Lightweight Armoured Vehicle in High Demand Worldwide
The US-based company deploys high-tech fibre material, or Armormax, to protect vehicles from IEDs (improvised explosive devices) and high-power rifle fire. IAC has recorded over 250 attacks against its armoured units, with a large percentage of those occurring the Middle East region. Indeed, a recent ambush in Afghanistan involving small arms fired and the detonation of an IED caused excessive damage (see picture) to an IAC vehicle. However, its four occupants managed to escape the incident shaken – but unharmed.
“With the continued daily occurrence of violence in the Afghan region IAC prides itself in the relationships established with our clients and the ability to provide personal protection for themselves their colleagues and other contractors alike,” IAC spokesperson Tom Fleenor told The News. “With the increase in the violence and attacks, IAC finds itself in a unique position to continually support their efforts in a safe manner.”
IAC CEO Mark Burton concurred. “Many lives have been saved from injury and even death as a result of these armoured vehicles. Operating in a war zone increases the risk of our vehicles being tested. We are pleased with how our armoured vehicles have not only performed under harsh environmental conditions (heat, road conditions, etc.) but during the ultimate test, an attack. I do not see any decrease in demand for these types of vehicles in this region of the world.”

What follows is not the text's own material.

-- ==== Sys2Proof/Machine/Dispatch.lean ====
section
/-! DEFINITION. One arm for each command of the table, in the order of the constructors. -/

namespace Sys2Proof.Machine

As The News previously reported, a number of defense corporations have designed armoured vehicles to withstand the harsh terrain and terrorist threats in Afghanistan. For example, BAE Systems delivered two advanced M-ATV (Mine Resistant Ambush Protected All-Terrain Vehicles) prototypes to the US Army for evaluation. The USCS and GTS M-ATVs, geared for US forces in the region, are lighter, more mobile versions of first-generation MRAPs. The upgraded vehicles provide critical protection against IEDs, EFPs (explosively formed projectiles) and RPGs (rocket-propelled grenades).
Similarly, Navistar Defense has confirmed plans to compete for a US military order of next-generation MRAP vehicles. The company has already delivered a number of advanced M-ATV units that will undergo rigorous testing in the Army’s mine-resistant vehicle programme. Navistar’s M-ATV is fully capable of navigating Afghanistan’s rough terrain and performing in dangerous, off-road conditions. The 4×4 vehicle, protected by light-weight armour, weighs significantly less than traditional MRAP’s. Nevertheless, the formidable M-ATV unit features a reliable MXT base and incorporates elements of the battle-proven Maxxpro survivability system.